Relationships matter. Connections Matter.

Not just with journalists, creators, clients, and prospects—but internally too.

One reason some marketing leaders may secure budget more effectively than others is that they’ve invested time understanding the pressures their CFOs face. They also understand it’s not “the CFO,” it’s a colleague.

It’s someone they’ve built a relationship with, and someone who may actually fight harder for the budget because of the relationship you’ve taken the time to build.

It’s no different from agency life.

The strongest client relationships aren’t necessarily built when you’re presenting campaign results. They’re built through regular conversations, mutual understanding, offering advice and counsel, and consistently demonstrating value over time.

The same is true with finance. People don’t buy from brands they’ve never heard of. They buy from brands they recognize and trust.

That visibility might come from a creative campaign. It could come from an influencer partnership. It could come from a digital-out-of-home ad on the Elizabeth Line, a digital campaign, a conference appearance, or thought leadership in a key trade or national publication.

image of Noémie de Villoutreys de Brignac and Charlotte Harvey in Cannes Lions
Noémie de Villoutreys de Brignac, Charlotte Harvey – Cannes Lions

More often than not, it’s a combination of all of those things working together.

Marketing and communications create the conditions for growth long before somebody enters a sales funnel

Why PR Now Has an Even Bigger Role to Play Than Many People Realize

As consumers increasingly turn to AI platforms alongside traditional search engines, earned media is taking on a new level of importance.

People are asking AI and LLMs about brands, products, providers, and services. They’re comparing options and looking for recommendations before making decisions.

Where do those answers come from?

Often from the very publications and thought leadership programs PR teams work so hard to secure every day — built on years of relationship building and trust.

The visibility we create isn’t just shaping reputation anymore; it’s shaping brands’ discoverability.

And if discoverability influences consideration, and consideration influences sales, then perhaps communications professionals need to get more comfortable explaining our value in commercial terms too.

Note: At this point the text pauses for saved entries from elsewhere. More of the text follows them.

-- ==== Sys2Proof/Machine/Peers.lean ====
section
/-! DEFINITION. The peer table (R79-R84), the bulletin handler (R78, R85-R88) and the commands of received bulletins, of the
peers' timers and of the status and announce timers (05_bulletins_and_the_peer_table.md). -/

namespace Sys2Proof.Machine

open Sys2Proof

/-! ## The table -/

def findPeer (a : Byte) (ps : List Peer) : Option Peer := ps.find? (fun p => p.address = a)

/-- R79: an entry is kept in address order; one of the same address is replaced. -/
def putPeer (p : Peer) : List Peer → List Peer
  | [] => [p]
  | q :: rest =>
    if p.address.toNat < q.address.toNat then p :: q :: rest
    else if q.address = p.address then p :: rest
    else q :: putPeer p rest

def State.findPeer (s : State) (a : Byte) : Option Peer := Machine.findPeer a s.peers.entries

def storePeer (p : Peer) (s : State) : State := s.withPeers { s.peers with entries := putPeer p s.peers.entries }

/-- R79: a new entry, before the creating frame's fields are taken. -/
def State.newPeer (s : State) (h : FrameHeader) : Peer :=
  { address := h.source, control := s.isControl h.source, chainage := none, lastSequence := h.sequence, age := 0,
    interval := 60, presence := .heard, level := none, gap := false, recapTimer := none }

/-- R80: how a frame's sequence stands to an entry. -/
inductive Judged
  | duplicate | inSequence | gap
  deriving DecidableEq, Repr

def judgeSequence (p : Peer) (sequence : Byte) : Judged :=
  if p.presence = .heard then
    if sequence = p.lastSequence then .duplicate
    else if sequence = p.lastSequence + 1 then .inSequence
    else .gap
  else .inSequence

/-- R81: the interval a STATUS announces. -/
def intervalOf (w : Word16) : Nat := if w.toNat = 0 then 60 else min w.toNat 3600

/-- R81, R82: what an entry takes from the body of a STATUS. -/
def takeStatus (b : StatusBody) (p : Peer) : Peer :=
  { p with
    chainage := some b.chainage.toNat,
    interval := intervalOf b.interval,
    level := if b.computed.toNat ≤ b.effective.toNat then some b.computed.toNat else p.level }

/-- R82: what an entry takes from the body of an ANNOUNCE. -/
def takeAnnounce (b : AnnounceBody) (p : Peer) : Peer :=
  if b.flags.getLsbD 0 then { p with level := none } else { p with chainage := some b.chainage.toNat }

/-- R83: whether the change from one entry to another is reported. -/
def State.neighbourChange (s : State) (old : Option Peer) (new : Peer) : Bool :=
  match old with
  | none => s.isNeighbour new
  | some p =>
    (s.isNeighbour p != s.isNeighbour new)
      || (s.isNeighbour new && decide (p.presence ≠ new.presence ∨ p.level ≠ new.level))

/-- R83: a report of the peer table: the hazard unit recomputes, and QUIET is judged. In CONFIG-FAULT it has no effect. -/
def reportPeers (s : State) : State :=
  if s.phase.operating then judgeQuiet (recomputeNeighbours s) else s

/-- R84: a gap in a peer's sequences: a RECAP is queued, or the gap flag set while the recap timer runs. In CONFIG-FAULT
neither. -/
def noteGap (a : Byte) (s : State) : State :=
  match s.findPeer a with
  | none => s
  | some p =>
    if s.phase = .configFault ∨ p.gap = true then s
    else if p.recapTimer = none ∨ p.recapTimer = some 120 then present (.recap a) s
    else storePeer { p with gap := true } s

/-- R78 to R84: the peer table takes a frame. The flag says whether the handler goes on with it: it does not with a
duplicate. -/
def servePeer (h : FrameHeader) (take : Peer → Peer) (s : State) : State × Bool :=
  match s.findPeer h.source with
  | none =>
    let p := take (s.newPeer h)
    let s1 := storePeer p s
    (if s.neighbourChange none p then reportPeers s1 else s1, true)
  | some p =>
    match judgeSequence p h.sequence with
    | .duplicate => (storePeer { p with age := 0 } s, false)
    | j =>
      let q := take { p with lastSequence := h.sequence, age := 0, presence := .heard }
      let s1 := storePeer q s
      let s2 := if s.neighbourChange (some p) q then reportPeers s1 else s1
      (if j = .gap then noteGap h.source s2 else s2, true)

/-! ## The handler -/

/-- The end of a received frame (R58, R61-R64, R78): the receiver and the wait move on; a frame that is not good, or that
overlapped an attempt of this station, goes no further; a frame with this station's address sets ADDRESS-CONFLICT; any
other serves the peer table and then, unless a duplicate, its kind. -/
def receiveFrame (h : FrameHeader) (take : Peer → Peer) (serve : State → State) (s : State) : State :=
  if s.line.receiver = .inactive then s
  else
    let s1 := endFrame s
    if s.line.sending.isSome || s.line.echo || !goodSource h.source then s1
    else if h.source = s.startup.address then addressConflict s1
    else
      match servePeer h take s1 with
      | (s2, true) => serve s2
      | (s2, false) => s2

/-- R85, R87, R88: whether a target names this station or all stations. -/
def State.targeted (s : State) (target : Byte) : Bool := decide (target = 0#8 ∨ target = s.startup.address)

/-- R186: the answer to a QUERY or a RECAP in CONFIG-FAULT. -/
def answerInFault (s : State) : State := if s.startup.address = 0#8 then s else present .announce s

/-- R86: the records of an origin are returned, in index order. -/
def returnRecords (origin : Byte) (s : State) : State :=
  (s.records.filter (fun p => decide (p.2.id.origin = origin))).foldl (fun s p => present (.closure p.2.id) s) s

/-- R85, R86: a RECAP. -/
def serveRecap (source target : Byte) (s : State) : State :=
  if s.targeted target then
    if s.phase = .configFault then answerInFault s
    else
      let s1 := restartWalker (present .status (present .announce s))
      if target = 0#8 then returnRecords source s1 else s1
  else s

/-- R87: a QUERY. -/
def serveQuery (source target : Byte) (s : State) : State :=
  if s.isControl source && s.targeted target then
    if s.phase = .configFault then answerInFault s else present .announce (present .status s)
  else s

/-- R88: a FLOOR. -/
def serveFloor (source : Byte) (b : FloorBody) (s : State) : State :=
  if s.isControl source && s.targeted b.target && s.phase.operating then
    applyFloor b.level.toNat b.minutes.toNat s
  else s

/-- R78: a CLOSURE or ALERT goes to the register, but not in CONFIG-FAULT. -/
def serveClosure (isAlert : Bool) (source : Byte) (b : ClosureBody) (s : State) : State :=
  if s.phase.operating then takeClosure isAlert source b s else s

/-- ANNOUNCE_RECEIVED (R82). -/
def execAnnounceReceived (header : FrameHeader) (body : AnnounceBody) (s : State) : Host.Outcome State Fault Refusal :=
  .next (receiveFrame header (takeAnnounce body) (fun s => s) s)

/-- STATUS_RECEIVED (R82). -/
def execStatusReceived (header : FrameHeader) (body : StatusBody) (s : State) : Host.Outcome State Fault Refusal :=
  .next (receiveFrame header (takeStatus body) (fun s => s) s)

/-- CLOSURE_RECEIVED (R101). -/
def execClosureReceived (header : FrameHeader) (body : ClosureBody) (s : State) : Host.Outcome State Fault Refusal :=
  .next (receiveFrame header (fun p => p) (serveClosure false header.source body) s)

/-- ALERT_RECEIVED (R98). -/
def execAlertReceived (header : FrameHeader) (body : ClosureBody) (s : State) : Host.Outcome State Fault Refusal :=
  .next (receiveFrame header (fun p => p) (serveClosure true header.source body) s)

/-- FLOOR_RECEIVED (R44). -/
def execFloorReceived (header : FrameHeader) (body : FloorBody) (s : State) : Host.Outcome State Fault Refusal :=
  .next (receiveFrame header (fun p => p) (serveFloor header.source body) s)

/-- QUERY_RECEIVED (R87). -/
def execQueryReceived (header : FrameHeader) (target : Byte) (s : State) : Host.Outcome State Fault Refusal :=
  .next (receiveFrame header (fun p => p) (serveQuery header.source target) s)

/-- RECAP_RECEIVED (R86). -/
def execRecapReceived (header : FrameHeader) (target : Byte) (s : State) : Host.Outcome State Fault Refusal :=
  .next (receiveFrame header (fun p => p) (serveRecap header.source target) s)

/-! ## Presence and timers -/

/-- R81: an entry takes a presence, reported when the peer is a neighbour. -/
def setPresence (p : Peer) (x : Presence) (s : State) : State :=
  let s1 := storePeer { p with presence := x } s
  if s.isNeighbour p then reportPeers s1 else s1

/-- PEER_LATE (R81): a HEARD peer's age exceeds twice its announced interval. -/
def execPeerLate (address : Byte) (s : State) : Host.Outcome State Fault Refusal :=
  .next (match s.findPeer address with
    | some p =>
      if s.phase ≠ .configRead ∧ p.presence = .heard ∧ 2 * p.interval < p.age then setPresence p .late s else s
    | none => s)

/-- PEER_SILENT (R81): a LATE peer's age exceeds four times its announced interval. -/
def execPeerSilent (address : Byte) (s : State) : Host.Outcome State Fault Refusal :=
  .next (match s.findPeer address with
    | some p =>
      if s.phase ≠ .configRead ∧ p.presence = .late ∧ 4 * p.interval < p.age then setPresence p .silent s else s
    | none => s)

/-- RECAP_TIMER_EXPIRY (R84): the recap timer has reached 120 s with the gap flag set. -/
def execRecapTimerExpiry (address : Byte) (s : State) : Host.Outcome State Fault Refusal :=
  .next (match s.findPeer address with
    | some p =>
      if s.phase.operating && decide (p.recapTimer = some 120) && p.gap then
        present (.recap address) (storePeer { p with gap := false } s)
      else s
    | none => s)

/-- STATUS_TIMER_EXPIRY (R90): the status timer has reached the status interval. -/
def execStatusTimerExpiry (s : State) : Host.Outcome State Fault Refusal :=
  .next (match s.peers.statusTimer with
    | some t =>
      if s.phase.serving && decide (s.peers.statusInterval ≤ t) then
        present .status (s.withPeers { s.peers with statusTimer := some 0 })
      else s
    | none => s)

/-- ANNOUNCE_TIMER_EXPIRY (R93): the announce timer has reached 900 s. -/
def execAnnounceTimerExpiry (s : State) : Host.Outcome State Fault Refusal :=
  .next (match s.peers.announceTimer with
    | some t =>
      if 900 ≤ t then present .announce (s.withPeers { s.peers with announceTimer := some 0 }) else s
    | none => s)

end Sys2Proof.Machine
end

For me, that was one of the most interesting lessons from Cannes.

The best marketers are becoming translators. They’re doing another communications classic: connecting creative with commerce—creatively.

And perhaps most importantly, they’re learning how to tell the story of marketing in a language everyone in the boardroom can understand.

FAQ

What was the biggest takeaway from Cannes Lions this year?
Marketers are increasingly expected to translate brand and communications activity into commercial outcomes, in terms that resonate with CFOs and business leaders.

Why are relationships with CFOs becoming more important for marketers?
Marketing budgets are under increasing scrutiny. Trusted relationships with finance teams and a shared understanding of business objectives, help marketers secure investment and influence.

What does the article mean by marketers becoming translators?
It means connecting brand-building, reputation, and creativity to measurable business outcomes such as growth, demand, and revenue.

How does PR contribute to business growth?
PR builds trust, visibility, and authority through earned media, thought leadership, and third-party validation, shaping perception and influencing consideration.

Why is AI making PR more important?
As consumers use AI-powered platforms to research brands and products, earned media and authoritative coverage increasingly influence what those systems surface for discovery and recommendations.